**** Records for this task

/-- ENGINE_COMMAND_START on cluster `unit`: engine `sub` starts the command that levels 1 and 2 choose; a DRAIN stops no engine command
(R73), but nothing starts on a cluster whose rails are off (R31). -/
def State.engineStart (s : State) (cl eng : Nat) : State :=
  if !s.railsOn cl then s else
  let has := s.waitsInEngine cl eng
  match s.arbitrate (s.arb (engineArb cl eng)) has has with
  | none => s
  | some (ctx, a) =>
    if s.asleep [cl] ≠ [] then s.wakeCluster cl
    else ((s.wakeCluster cl).setArb (engineArb cl eng) a).startIn cl eng ctx

/-- `ENGINE_COMMAND_START` (R119). -/
def execEngineCommandStart (s : State) : Host.Outcome State Fault Refusal := .next (s.engineStart s.inp.unit s.inp.sub)

end Sys2Proof.Machine
end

********

→ **Requirement**: Please return, exactly as written, the line containing "(R73), but nothing" and every line after it through the end of the records above, and nothing else.

→ **Answer box**:
(R73), but nothing starts on a cluster whose rails are off (R31). -/
def State.engineStart (s : State) (cl eng : Nat) : State :=
  if !s.railsOn cl then s else
  let has := s.waitsInEngine cl eng
  match s.arbitrate (s.arb (engineArb cl eng)) has has with
  | none => s
  | some (ctx, a) =>
    if s.asleep [cl] ≠ [] then s.wakeCluster cl
    else ((s.wakeCluster cl).setArb (engineArb cl eng) a).startIn cl eng ctx

/-- `ENGINE_COMMAND_START` (R119). -/
def execEngineCommandStart (s : State) : Host.Outcome State Fault Refusal := .next (s.engineStart s.inp.unit s.inp.sub)

end Sys2Proof.Machine
end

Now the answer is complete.